On Wednesday, March 14, 2018 1:04:50 PM CET Peter Zijlstra wrote:
> On Mon, Mar 12, 2018 at 10:36:27AM +0100, Rafael J. Wysocki wrote:
> > From: Rafael J. Wysocki <rafael.j.wysocki@xxxxxxxxx>
> >
> > If poll_idle() is allowed to spin until need_resched() returns 'true',
> > it may actually spin for a much longer time than expected by the idle
> > governor, since set_tsk_need_resched() is not always called by the
> > timer interrupt handler. If that happens, the CPU may spend much
> > more time than anticipated in the "polling" state.
> >
> > To prevent that from happening, limit the time of the spinning loop
> > in poll_idle().
> >
> > Signed-off-by: Rafael J. Wysocki <rafael.j.wysocki@xxxxxxxxx>
> > ---
> >
> > -> v2: After additional testing reduce POLL_IDLE_TIME_CHECK_COUNT to 1000.
> >
> > ---
> > drivers/cpuidle/poll_state.c | 17 ++++++++++++++++-
> > 1 file changed, 16 insertions(+), 1 deletion(-)
> >
> > Index: linux-pm/drivers/cpuidle/poll_state.c
> > ===================================================================
> > --- linux-pm.orig/drivers/cpuidle/poll_state.c
> > +++ linux-pm/drivers/cpuidle/poll_state.c
> > @@ -5,16 +5,31 @@
> > */
> >
> > #include <linux/cpuidle.h>
> > +#include <linux/ktime.h>
> > #include <linux/sched.h>
> > #include <linux/sched/idle.h>
> >
> > +#define POLL_IDLE_TIME_CHECK_COUNT 1000
> > +#define POLL_IDLE_TIME_LIMIT (TICK_NSEC / 16)
> > +
> > static int __cpuidle poll_idle(struct cpuidle_device *dev,
> > struct cpuidle_driver *drv, int index)
> > {
> > + ktime_t start = ktime_get();
>
> I would recoomend not using ktime_get(), imagine the 'joy' if that
> happens to be the HPET.
>
> > local_irq_enable();
> > if (!current_set_polling_and_test()) {
> > + unsigned int time_check_counter = 0;
> > +
> > + while (!need_resched()) {
> > cpu_relax();
> > + if (time_check_counter++ < POLL_IDLE_TIME_CHECK_COUNT)
> > + continue;
> > +
> > + time_check_counter = 0;
> > + if (ktime_sub(ktime_get(), start) > POLL_IDLE_TIME_LIMIT)
> > + break;
> > + }
> > }
> > current_clr_polling();
>
> Since the idle loop is strictly per-cpu, you can use regular
> sched_clock() here.

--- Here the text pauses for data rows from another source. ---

-- ==== Sys2Proof/Machine/Render.lean ====
section
/-! DEFINITION. RENDER (40_commands.md R126). The command's own step does what stands before its loop;
the machine then makes one step per tick while `RC` is not 0 (`renderTick`), the last one with the idle
check (log 4), so that parameter writes fall between ticks (20_memory.md R84, R85). -/

namespace Sys2Proof.Machine

/-- What RENDER does before its loop on a voice that is not IDLE (40_commands.md R126). -/
def beginBlock (start : BitVec 16) (num : BitVec 13) (s : State) : State :=
  { s with
    regs := { loadCaches s.regs with rp := start, rc := num }
    winStart := start }

/-- `RENDER start, num`: nothing on an IDLE voice or with `num` = 0 (40_commands.md R126 (a), (b)). -/
def execRender (start : BitVec 16) (num : BitVec 13) (s : State) :
    Host.Outcome State Fault Refusal :=
  .next (if s.regs.vstate ≠ .idle ∧ num ≠ 0#13 then beginBlock start num s else s)

end Sys2Proof.Machine
end

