-- ==== Sys2Proof/Certificates/Slice0/Obligations.lean ====
section
/-! DEFINITION. The statements about the machine, one `Prop` each; OBLIGATIONS.json lists them. -/

open Sys2Proof Sys2Proof.Machine

/-! ### Encoding (30_encoding.md) -/

/-- No operand bit is lost: every command, with every operand at every value, is read back from its
word. -/
def Obligations.DecodeOfEncodeIsTheCommand : Prop := ∀ i : Instr, decode (encode i) = i

/-- 30_encoding.md R112: with the reserved bits of a word set to zero the same command is decoded, the
encoder writes those zeros, and the command executes the same, to a next state. -/
def Obligations.ReservedBitsAreIgnored : Prop :=
  ∀ w : Word,
    decode (w &&& (opcodeMask ||| (decode w).operandMask)) = decode w ∧
      encode (decode w) = w &&& (opcodeMask ||| (decode w).operandMask) ∧
      ∀ s : State, ∃ t, exec (decode w) s = .next t ∧
        exec (decode (w &&& (opcodeMask ||| (decode w).operandMask))) s = .next t

/-- 30_encoding.md R102: the opcode is bits 31:29, it alone selects the row, every word has one, and
the row's `match` value is the word under the mask. -/
def Obligations.OpcodeAloneSelectsTheRow : Prop :=
  ∀ w : Word,
    (opcodeOf w).toNat = w.toNat / 2 ^ 29 ∧
      (decode w).matchWord = w &&& 0xE0000000#32 ∧
      (w.toNat / 2 ^ 29 = 0 → decode w = .nop) ∧
      (w.toNat / 2 ^ 29 = 1 → ∃ sound, decode w = .canplay sound) ∧
      (w.toNat / 2 ^ 29 = 2 → ∃ note vel pw, decode w = .start note vel pw) ∧
      (w.toNat / 2 ^ 29 = 3 → ∃ tail, decode w = .stop tail) ∧
      (w.toNat / 2 ^ 29 = 4 → ∃ pw, decode w = .pwheel pw) ∧
      (w.toNat / 2 ^ 29 = 5 → ∃ id val, decode w = .ctrl id val) ∧
      (w.toNat / 2 ^ 29 = 6 → ∃ start num, decode w = .render start num) ∧
      (w.toNat / 2 ^ 29 = 7 → decode w = .reserved7)

/-- 30_encoding.md R103, R111: each operand is the unsigned integer its field spells. -/
def Obligations.OperandsAreTheFieldsOfTheWord : Prop :=
  ∀ w : Word,
    match decode w with
    | .nop => True
    | .canplay sound => sound.toNat = w.toNat % 2 ^ 8
    | .start note vel pw =>
      note.toNat = w.toNat / 2 ^ 22 % 2 ^ 7 ∧ vel.toNat = w.toNat / 2 ^ 14 % 2 ^ 8 ∧
        pw.toNat = w.toNat % 2 ^ 14
    | .stop tail => tail.toNat = w.toNat % 2
    | .pwheel pw => pw.toNat = w.toNat % 2 ^ 14
    | .ctrl id val => id.toNat = w.toNat / 2 ^ 7 % 2 ^ 7 ∧ val.toNat = w.toNat % 2 ^ 7
    | .render start num => start.toNat = w.toNat / 2 ^ 13 % 2 ^ 16 ∧ num.toNat = w.toNat % 2 ^ 13
    | .reserved7 => True

/-- Words of 95_test_vectors.md section 2.2, with and without reserved bits set. -/
def Obligations.WorkedWordsDecode : Prop :=
  decode 0x1FFFFFFF#32 = .nop ∧
    decode 0x3FFFFF00#32 = .canplay 0#8 ∧
    decode 0x51602000#32 = .start 69#7 128#8 8192#14 ∧
    decode 0x7FFFFFFE#32 = .stop 0#1 ∧
    decode 0x9FFFC000#32 = .pwheel 0#14 ∧
    decode 0xA00003E4#32 = .ctrl 7#7 100#7 ∧
    decode 0xC2000100#32 = .render 0x1000#16 256#13 ∧
    decode 0xFFFFFFFF#32 = .reserved7

/-- 30_encoding.md R117: each pseudo-command is the word of its expansion. -/
def Obligations.PseudoCommandsExpand : Prop :=
  (∀ note vel : Nat, note < 128 → vel < 256 →
    assemble (.noteon note vel) = assemble (.start note vel 8192) ∧
      assemble (.noteon note vel) =
        some (.command (0x40002000#32 ||| BitVec.ofNat 32 note <<< 22 |||
          BitVec.ofNat 32 vel <<< 14))) ∧
    assemble .release = assemble (.stop 1) ∧
    assemble .release = some (.command 0x60000001#32) ∧
    assemble .kill = assemble (.stop 0) ∧
    assemble .kill = some (.command 0x60000000#32) ∧
    assemble .center = assemble (.pwheel 8192) ∧
    assemble .center = some (.command 0x80002000#32)

/-! ### Reset and the invariant (70_reset_and_hazards.md, 40_commands.md R135) -/

/-- 70_reset_and_hazards.md R255: the reset input, whatever the unit was doing, puts every register at
its reset value, STATUS at 0, leaves the buffer as it is, and RENDER then does nothing until a START:
no other step takes the voice out of IDLE. (The fields of the model's own: logs 3 and 7 and
NoteClearedExactlyWhenTheVoiceIsFreed.) -/
def Obligations.ResetPutsEveryRegisterAtItsResetValue : Prop :=
  (∀ (s : State) (rest : List Input), s.inputs = .reset :: rest →
    ∃ t, step s = .next t ∧
      t.regs.vstate = .idle ∧ t.regs.note = 0#7 ∧ t.regs.keyLevel = 0#16 ∧ t.regs.bend = 0#11 ∧
      t.regs.lastCc = 0#14 ∧ t.regs.cleared = false ∧ t.regs.resp = false ∧
      t.regs.rp = 0#16 ∧ t.regs.rc = 0#13 ∧
      (∀ i, t.regs.osc.get i =
        { phase := 0#32, cWave := 0#16, cOct := 0#16, cSemi := 0#16, cLevel := 0#16 }) ∧
      (∀ i, t.regs.lfo.get i = { phase := 0#32 }) ∧
      (∀ i, t.regs.env.get i =
        { stage := .idle, level := 0#32, incA := 0#32, decD := 0#32, sTarget := 0#32, nR := 1#22,
          decR := 0#32 }) ∧
      (∀ f, t.regs.flt.get f =
        { low := 0#32, band := 0#32, cType := 0#16, cEnvDepth := 0#16 }) ∧
      t.regs.lfsr = 0xACE1#16 ∧ (∀ k, paRead t.regs.pa k = 0#16) ∧
      statusWord t.regs = 0x00000000#32 ∧ t.regs = State.reset.regs ∧
      sameBuffer s t) ∧
    (∀ (u : State) (start : BitVec 16) (num : BitVec 13), u.regs.vstate = .idle →
      exec (.render start num) u = .next u) ∧
    ∀ u u' : State, u.regs.vstate = .idle → step u = .next u' → u'.regs.vstate = .idle ∨
      ∃ w rest note vel pw, u.inputs = .command w :: rest ∧ decode w = .start note vel pw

Something like:
>
> u64 start = sched_clock();
>
> local_irq_enable();
> if (!current_set_polling_and_test()) {
> while (!need_resched()) {
> cpu_relax();
>
> if (sched_clock() - start > POLL_IDLE_TIME_LIMIT)
> break;
> }
> }
> current_clr_polling();

Good idea!

> On x86 we don't have to use that time_check_counter thing, sched_clock()
> is really cheap, not sure if it makes sense on other platforms.

Let's do it the way you suggested, if there are issues with it, we
can still add the counter later.

Thanks!